Canadians and Americans alike love Thanksgiving. It's a time to gather with family and friends and celebrate the harvest season. It's a time to reconnect with people we haven't seen in a while, to eat a delicious meal, relax and enjoy ourselves.

Unfortunately, in many families, there are one or two people who can ruin the experience for everyone else. Examples of badly-behaved relatives who might turn our happy holiday into a miserable experience include:

  • The alcoholic auntie who, once she gets going on the white wine, starts slurring insults at anyone who's near her;
  • The cousin with a chip on his shoulder, who can't resist picking a fight with anyone he thinks disagrees with him;
  • The creepy uncle who spends the whole time stalking the younger women in the family;
  • The sarcastic sister who needs to put everyone down with sly but unmistakable barbs;
  • The businessman brother who's constantly reminding people that he's more successful than they are;
  • The know-it-all in-law who does their best to make the person they're talking with feel stupid or uninformed;
  • The obnoxious father, who loudly monopolizes the conversation and won't let anyone get a word in, edgewise;
  • The racist grandfather who makes horrible, hateful jokes and comments, and
  • The passive-aggressive mother who makes everyone feel guilty about how hard she's worked to put the meal together.

Now, of course, there are many, many moms and dads, sisters and brothers, aunts and uncles, cousins and grandparents who are perfectly lovely, but when one or two of them happen to be badly behaved, it can really ruin our Thanksgiving celebrations.

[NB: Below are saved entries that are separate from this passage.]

-- ==== Sys2Proof/Machine/LoadStore.lean ====
section
/-! DEFINITION. The load and store instructions (47_load_store.md). -/

namespace Sys2Proof.Machine

/-- `LDM_RL dst, addr` (47_load_store.md R241). -/
def execLdmRl (dst addr : Word) (s : State) : Result :=
  withReg s dst fun r => loadInto r addr s

/-- `LDM_RR dst, ra` (47_load_store.md R242). -/
def execLdmRr (dst addr : Word) (s : State) : Result :=
  withRegs s dst addr fun r q => loadInto r (getReg s q) s

/-- `SVM_RL ra, value` (47_load_store.md R243). -/
def execSvmRl (addr value : Word) (s : State) : Result :=
  withReg s addr fun r => storeAt (getReg s r) value s

/-- `SVM_RR ra, rv` (47_load_store.md R244). -/
def execSvmRr (addr value : Word) (s : State) : Result :=
  withRegs s addr value fun r q => storeAt (getReg s r) (getReg s q) s

/-- `SVM_LL addr, value` (47_load_store.md R245). -/
def execSvmLl (addr value : Word) (s : State) : Result :=
  storeAt addr value s

/-- `SVM_LR addr, rv`: the register is validated before the address is checked (47_load_store.md R246). -/
def execSvmLr (addr value : Word) (s : State) : Result :=
  withReg s value fun q => storeAt addr (getReg s q) s

end Sys2Proof.Machine
end

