-- ==== Sys2Proof/Safety.lean ====
section
/-! DEFINITION. What counts as a safe run, in the terms the claims use: faulted states and ends of a run
(60_exceptions.md R263, 70_reset_and_hazards.md R321), and the invariant that every step keeps. -/

namespace Sys2Proof.Machine

/-- Some Core has a fault record: a faulted state, never a good final state (60_exceptions.md R263). -/
def State.faulted (s : State) : Bool :=
  (coreList s).any fun c => c.fault.isSome

/-- The normal end of a run: the CPU is dead after `HALT` and no Core has faulted
(70_reset_and_hazards.md R321). -/
def State.normalEnd (s : State) : Bool :=
  s.booted && !s.cpuAlive && !s.faulted

/-- Further ticks change nothing: the CPU is dead, or every Core is (70_reset_and_hazards.md R321). -/
def State.quiescent (s : State) : Bool :=
  !s.cpuAlive || (coreList s).all fun c => !c.alive

/-- Every listed word of RAM is inside the RAM (20_memory.md R60). -/
def ramInRange (s : State) : Prop :=
  ∀ cell ∈ s.ram, cell.1 < s.ramCapacity

/-- The invariant: RAM is in canonical form and inside its capacity, and the configuration is admitted. -/
structure Inv (s : State) : Prop where
  ramWf : Memory.wf s.ram = true
  ramInRange : ramInRange s
  config : configOk s = true

end Sys2Proof.Machine
end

So, what do we do about people like this? Here in Canada, we're so polite that often, when someone is behaving badly, we'll look the other way and pretend it's not happening. On the other hand, I've also been to American Thanksgiving celebrations where the bully or the boor had free rein to behave as badly as they wanted to. I completely understand the impulse, on both sides of the border, to avoid confrontation so as not to spoil it for everyone else, but isn't the badly-behaved person already spoiling things?

I recommend trying something that I call "soft boundaries." It's a way of demonstrating your objection to the person's bad behaviour, but without creating a fuss. When you use a soft boundary, you get your point across in a way that's polite, quiet and never disruptive.

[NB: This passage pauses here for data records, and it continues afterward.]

/-- R189: `NOT_R`, with `ARITH_VIA_LOAD = false` as this spec has it (its decision D11). Raising and taking
the register fault are the spec's decisions D4, D7, D33 (log 16). -/
def Obligations.NotComplementsRegister : Prop :=
  ∀ (s : State) (d : Word),
    encode (.notR d) = [0x24, d] ∧
    (0x1A < d.toNat → exec (.notR d) s = .next (faultTaken s .addressOutOfRangeRegister d)) ∧
    (s.arithViaLoad = false → ∀ r, regOfWord d = some r → ∃ t, exec (.notR d) s = .next t ∧
      wroteReg s t 2 r (BitVec.ofNat 32 (0xFFFFFFFF - (getReg s r).toNat)))

/-- R139: with `ARITH_VIA_LOAD = true` (the other reading of the spec's decision D11; log 12) the 18
two-operand forms load the pair, so that `FLAGS` and the protected registers are rewritten, and fault on
every zero second operand. The opcodes are its D10, the fault of a zero second operand its D6, D7, D33
(log 16). -/
def Obligations.ArithmeticThroughLoad : Prop :=
  ∀ (op : AluOp) (s : State) (d v w : Word) (r q : Reg), s.arithViaLoad = true →
    regOfWord d = some r → regOfWord w = some q →
    (∀ (i : Instr) (b : Word),
      (i = arithRlForm op d v ∧ b = v) ∨ (i = arithRrForm op d w ∧ b = getReg s q) →
      (b = 0 → exec i s = .next (faultTaken s .divideByZero (getReg s r))) ∧
      (b ≠ 0 → ∃ t, exec i s = .next t ∧
        (r ≠ .pc → getReg t r = arithResult op (getReg s r) b) ∧
        (r ≠ .flags → getReg t .flags = flagsOfPair (getReg s r) b) ∧
        getReg t .pc = getReg s .pc + 3 ∧ regsKept [r, .flags] s t ∧
        t.core.p = slotsOfPair s.core.p (getReg s r) b ∧ ramKept s t ∧ restKept s t))

/-- R139, R136: with `ARITH_VIA_LOAD = true` (the other reading of the spec's decision D11; log 12), `NOT_R`
loads its operand and writes the `NOT_A` slot. -/
def Obligations.NotThroughLoad : Prop :=
  ∀ (s : State) (d : Word) (r : Reg), s.arithViaLoad = true → regOfWord d = some r →
    ∃ t, exec (.notR d) s = .next t ∧
      (r ≠ .pc → getReg t r = ~~~(getReg s r)) ∧
      (r ≠ .flags → getReg t .flags = flagsOfOne (getReg s r)) ∧
      getReg t .pc = getReg s .pc + 2 ∧ regsKept [r, .flags] s t ∧
      t.core.p = slotsOfPair s.core.p (getReg s r) 0xFFFFFFFF ∧ ramKept s t ∧ restKept s t

/-- R121 to R130: the primitives, in the arithmetic the rules give. The fault of a zero divisor is the
spec's decision D6, and that `xor` equals `pow` is derived by the spec (log 16). -/
def Obligations.AluPrimitiveRules : Prop :=
  ∀ a b : Word,
    (aluAdd a b).toNat = (a.toNat + b.toNat) % 2 ^ 32 ∧
    (aluSub a b).toNat =
      (if b.toNat ≤ a.toNat then a.toNat - b.toNat else a.toNat + 2 ^ 32 - b.toNat) ∧
    (aluMul a b).toNat = a.toNat * b.toNat % 2 ^ 32 ∧
    (b = 0 → divF a b = .error { cause := .divideByZero, info := a }) ∧
    (b ≠ 0 → ∃ q r, divF a b = .ok (q, r) ∧ r.toNat = a.toNat % b.toNat ∧
      q.toNat = a.toNat / b.toNat) ∧
    (∀ k, k < 32 →
      (aluAnd a b).getLsbD k = (a.getLsbD k && b.getLsbD k) ∧
      (aluOr a b).getLsbD k = (a.getLsbD k || b.getLsbD k) ∧
      (aluNor a b).getLsbD k = !(a.getLsbD k || b.getLsbD k)) ∧
    (aluNot a).toNat = 0xFFFFFFFF - a.toNat ∧ aluPow a b = a ^^^ b ∧ aluXor a b = aluPow a b

/-- R136, R137, R138: a test bench's load on Core `i` fills that Core's flags and slots and nothing else; a
zero second operand changes nothing and is reported to the caller. All-or-nothing is the spec's decision
D15, the slot order its D14 (log 16); the host action and its report are the model's form (log 13), and
that such a load neither kills the Core nor sets its fault record is the model's choice (log 19). -/
def Obligations.LoadFillsEverySlot : Prop :=
  ∀ (s : State) (i : Nat) (c : CoreState) (a b : Word), (coreList s)[i]? = some c →
    (b = 0 → hostStep (.aluLoad2 i a b) s = .next { s with hostReport := .divideByZero a }) ∧
    (b ≠ 0 → ∃ t, hostStep (.aluLoad2 i a b) s = .next t ∧
      coreList t = (coreList s).set i
        { c with flags := flagsOfPair a b, p := slotsOfPair c.p a b } ∧
      turnOf t = turnOf s ∧
      t = { s with
        coresBefore := t.coresBefore
        core := t.core
        coresAfter := t.coresAfter
        hostReport := .done }) ∧
    (∃ t, hostStep (.aluLoad1 i a) s = .next t ∧
      coreList t = (coreList s).set i
        { c with flags := flagsOfOne a, p := slotsOfPair c.p a 0xFFFFFFFF } ∧
      turnOf t = turnOf s ∧
      t = { s with
        coresBefore := t.coresBefore
        core := t.core
        coresAfter := t.coresAfter
        hostReport := .done })

/-! ### Shifts -/

/-- R196 to R205, `_RL`: a count up to 31 gives the value the rule states; a larger one gives the free value
`SHIFT_OVER` (the spec's decision D13; the model's choice of form, log 8), and the instruction
completes. Raising and taking the register fault are the spec's decisions D4, D7, D33 (log 16). -/
def Obligations.ShiftByLiteralResult : Prop :=
  ∀ (s : State) (d v : Word), ∀ e ∈ shiftRlForms d v,
    encode e.1 = [e.2.1, d, v] ∧
    (0x1A < d.toNat → exec e.1 s = .next (faultTaken s .addressOutOfRangeRegister d)) ∧
    (∀ r, regOfWord d = some r → ∃ t, exec e.1 s = .next t ∧
      wroteReg s t 3 r (shiftResult e.2.2 (getReg s r) v))

/-- R196 to R205, `_RR`: the same with the count in a register (log 8 again for a count above 31). Raising
and taking the register fault are the spec's decisions D4, D7, D33, the order of the checks its D19 (log
16). -/
def Obligations.ShiftByRegisterResult : Prop :=
  ∀ (s : State) (d w : Word), ∀ e ∈ shiftRrForms d w,
    encode e.1 = [e.2.1, d, w] ∧
    (0x1A < d.toNat → exec e.1 s = .next (faultTaken s .addressOutOfRangeRegister d)) ∧
    (d.toNat ≤ 0x1A → 0x1A < w.toNat →
      exec e.1 s = .next (faultTaken s .addressOutOfRangeRegister w)) ∧
    (∀ r q, regOfWord d = some r → regOfWord w = some q → ∃ t, exec e.1 s = .next t ∧
      wroteReg s t 3 r (shiftResult e.2.2 (getReg s r) (getReg s q)))

/-! ### Control transfer -/

/-- R230, R213, …, R223: the conditional jumps to a literal target complete in every state and change `PC`
alone. That they test the executing Core's `FLAGS` and not `CFLAGS` is the spec's decision D8 (R36, log
16). -/
def Obligations.ConditionalJumpToLiteral : Prop :=
  ∀ (s : State) (target : Word), ∀ e ∈ jumpLForms target s.core.flags,
    encode e.1 = [e.2.1, target] ∧
      exec e.1 s = .next (atPc s (if e.2.2 then target else s.core.pc + 2))

/-- R230, R214, …, R224: the conditional jumps through a register; the operand is validated whether or not
the jump is taken. That they test the executing Core's `FLAGS` is the spec's decision D8, the check of a
jump not taken its D19. Raising and taking the register fault are the spec's decisions D4, D7, D33 (log
16). -/
def Obligations.ConditionalJumpThroughRegister : Prop :=
  ∀ (s : State) (w : Word), ∀ e ∈ jumpRForms w s.core.flags,
    encode e.1 = [e.2.1, w] ∧
    (0x1A < w.toNat → exec e.1 s = .next (faultTaken s .addressOutOfRangeRegister w)) ∧
    (∀ r, regOfWord w = some r →
      exec e.1 s = .next (atPc s (if e.2.2 then getReg s r else s.core.pc + 2)))

/-- R225, R226: the unconditional jumps. Raising and taking the register fault are the spec's decisions D4,
D7, D33 (log 16). -/
def Obligations.UnconditionalJump : Prop :=
  ∀ (s : State) (w : Word),
    encode (.jmpL w) = [0x3A, w] ∧ encode (.jmpR w) = [0x3B, w] ∧
    exec (.jmpL w) s = .next (atPc s w) ∧
    (∀ r, regOfWord w = some r → exec (.jmpR w) s = .next (atPc s (getReg s r))) ∧
    (0x1A < w.toNat → exec (.jmpR w) s = .next (faultTaken s .addressOutOfRangeRegister w))

/-- R227, R228, R210: the calls push the address after them and jump to the target, read before the push.
The return address and the order are the spec's decision D18, the wrap of `SP` its D17. Raising and
taking the faults are the spec's decisions D4, D5, D7, D33 (log 16). -/
def Obligations.CallPushesReturnAddress : Prop :=
  ∀ (s : State) (w : Word), Memory.wf s.ram = true →
    encode (.callL w) = [0x3C, w] ∧ encode (.callR w) = [0x3D, w] ∧
    (s.core.sp.toNat < s.ramCapacity → ∃ t, exec (.callL w) s = .next t ∧ calledTo s t w) ∧
    (s.ramCapacity ≤ s.core.sp.toNat →
      exec (.callL w) s = .next (faultTaken s .addressOutOfRangeMemory s.core.sp)) ∧
    (0x1A < w.toNat → exec (.callR w) s = .next (faultTaken s .addressOutOfRangeRegister w)) ∧
    (∀ r, regOfWord w = some r →
      (s.core.sp.toNat < s.ramCapacity →
        ∃ t, exec (.callR w) s = .next t ∧ calledTo s t (getReg s r)) ∧
      (s.ramCapacity ≤ s.core.sp.toNat →
        exec (.callR w) s = .next (faultTaken s .addressOutOfRangeMemory s.core.sp)))

/-- R229, R211: `RET` pops the return address; on an empty stack it jumps to 0 and `SP` stays. That `SP`
above `BP` also counts as empty is the spec's decision D16. Raising and taking the memory fault are its
decisions D5, D7, D33 (log 16). -/
def Obligations.RetPopsReturnAddress : Prop :=
  encode .ret = [0x3E] ∧ ∀ s : State,
    (s.core.bp.toNat ≤ s.core.sp.toNat → exec .ret s = .next (atPc s 0)) ∧
    (s.core.sp.toNat < s.core.bp.toNat → s.core.sp.toNat + 1 < s.ramCapacity →
      exec .ret s = .next { s with core := { s.core with
        sp := s.core.sp + 1
        pc := readWord s.ram (s.core.sp.toNat + 1) } }) ∧
    (s.core.sp.toNat < s.core.bp.toNat → s.ramCapacity ≤ s.core.sp.toNat + 1 →
      exec .ret s = .next (faultTaken s .addressOutOfRangeMemory (s.core.sp + 1)))

/-- R212: words pushed in range come back in reverse order with every register as it was, and popping past
the base then gives 0 and changes nothing. -/
def Obligations.StackRoundTrip : Prop :=
  ∀ (s : State) (vs : List Word), Memory.wf s.ram = true → s.core.sp.toNat < s.ramCapacity →
    vs.length ≤ s.core.sp.toNat → s.core.sp.toNat ≤ s.core.bp.toNat →
    ∃ t u, pushAll vs s = .ok t ∧ popAll vs.length t = .ok (vs.reverse, u) ∧
      u.core = s.core ∧ u.cflags = s.cflags ∧ u.shared = s.shared ∧
      (s.core.sp = s.core.bp → stackPop u = .ok (0, u))

/-! ### Load and store -/

/-- R241, R242: the loads. Raising and taking the faults are the spec's decisions D4, D5, D7, D33, the order
of the checks its D19 (log 16). -/
def Obligations.LoadReadsRam : Prop :=
  ∀ (s : State) (d w : Word),
    encode (.ldmRl d w) = [0x40, d, w] ∧ encode (.ldmRr d w) = [0x41, d, w] ∧
    (0x1A < d.toNat →
      exec (.ldmRl d w) s = .next (faultTaken s .addressOutOfRangeRegister d) ∧
        exec (.ldmRr d w) s = .next (faultTaken s .addressOutOfRangeRegister d)) ∧
    (∀ r, regOfWord d = some r →
      (w.toNat < s.ramCapacity →
        ∃ t, exec (.ldmRl d w) s = .next t ∧ wroteReg s t 3 r (readWord s.ram w.toNat)) ∧
      (s.ramCapacity ≤ w.toNat →
        exec (.ldmRl d w) s = .next (faultTaken s .addressOutOfRangeMemory w)) ∧
      (0x1A < w.toNat →
        exec (.ldmRr d w) s = .next (faultTaken s .addressOutOfRangeRegister w)) ∧
      (∀ q, regOfWord w = some q →
        ((getReg s q).toNat < s.ramCapacity → ∃ t, exec (.ldmRr d w) s = .next t ∧
          wroteReg s t 3 r (readWord s.ram (getReg s q).toNat)) ∧
        (s.ramCapacity ≤ (getReg s q).toNat →
          exec (.ldmRr d w) s = .next (faultTaken s .addressOutOfRangeMemory (getReg s q)))))

/-- R243, R245: the stores of a literal value. Raising and taking the faults are the spec's decisions D4,
D5, D7, D33 (log 16). -/
def Obligations.StoreLiteralWritesRam : Prop :=
  ∀ (s : State) (w v : Word), Memory.wf s.ram = true →
    encode (.svmRl w v) = [0x42, w, v] ∧ encode (.svmLl w v) = [0x44, w, v] ∧
    (w.toNat < s.ramCapacity →
      ∃ t, exec (.svmLl w v) s = .next t ∧ storedWord s t 3 w.toNat v) ∧
    (s.ramCapacity ≤ w.toNat →
      exec (.svmLl w v) s = .next (faultTaken s .addressOutOfRangeMemory w)) ∧
    (0x1A < w.toNat → exec (.svmRl w v) s = .next (faultTaken s .addressOutOfRangeRegister w)) ∧
    (∀ r, regOfWord w = some r →
      ((getReg s r).toNat < s.ramCapacity →
        ∃ t, exec (.svmRl w v) s = .next t ∧ storedWord s t 3 (getReg s r).toNat v) ∧
      (s.ramCapacity ≤ (getReg s r).toNat →
        exec (.svmRl w v) s = .next (faultTaken s .addressOutOfRangeMemory (getReg s r))))

/-- R244, R246: the stores of a register's value. Raising and taking the faults are the spec's decisions D4,
D5, D7, D33, and that the registers are checked before the address is its D19 (log 16). -/
def Obligations.StoreRegisterWritesRam : Prop :=
  ∀ (s : State) (w v : Word), Memory.wf s.ram = true →
    encode (.svmRr w v) = [0x43, w, v] ∧ encode (.svmLr w v) = [0x45, w, v] ∧
    (0x1A < w.toNat → exec (.svmRr w v) s = .next (faultTaken s .addressOutOfRangeRegister w)) ∧
    (0x1A < v.toNat →
      exec (.svmLr w v) s = .next (faultTaken s .addressOutOfRangeRegister v) ∧
        (w.toNat ≤ 0x1A →
          exec (.svmRr w v) s = .next (faultTaken s .addressOutOfRangeRegister v))) ∧
    (∀ q, regOfWord v = some q →
      (w.toNat < s.ramCapacity →
        ∃ t, exec (.svmLr w v) s = .next t ∧ storedWord s t 3 w.toNat (getReg s q)) ∧
      (s.ramCapacity ≤ w.toNat →
        exec (.svmLr w v) s = .next (faultTaken s .addressOutOfRangeMemory w)) ∧
      (∀ r, regOfWord w = some r →
        ((getReg s r).toNat < s.ramCapacity → ∃ t, exec (.svmRr w v) s = .next t ∧
          storedWord s t 3 (getReg s r).toNat (getReg s q)) ∧
        (s.ramCapacity ≤ (getReg s r).toNat →
          exec (.svmRr w v) s = .next (faultTaken s .addressOutOfRangeMemory (getReg s r)))))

Examples of how to use a soft boundary would be to gently remind your host to keep the wine away from auntie, steering clear of the aggressive cousin, and taking uncle aside and quietly but firmly stating that their behaviour is unacceptable and won't be tolerated.

You can put up soft boundaries by using mild jokes to deflect the barbs of your mean sister; humouring your boastful brother and saying, "Really, you don't say?" to the family know-it all. You can get up and move to another room, leaving loud-mouthed dad alone with hearing-impaired grannie; you can say, "Please, keep it friendly," when grandpa is about to tell one of his horrible jokes, and you can tell mom that you'd be happy to help, next year, if she's finding it too hard to manage dinner on her own.

There is a way to deal with the trouble-makers in the family, without getting into a noisy confrontation. However you do it, the point of the soft boundary is not to create a scene, but to let the trouble-maker know that their bad behaviour isn't OK with you, and that you're not going to sit by and be an enabler.

If you master the subtle art of the soft boundary, you can become the hero of the family; the one who saves this year's Thanksgiving dinner from becoming a real turkey.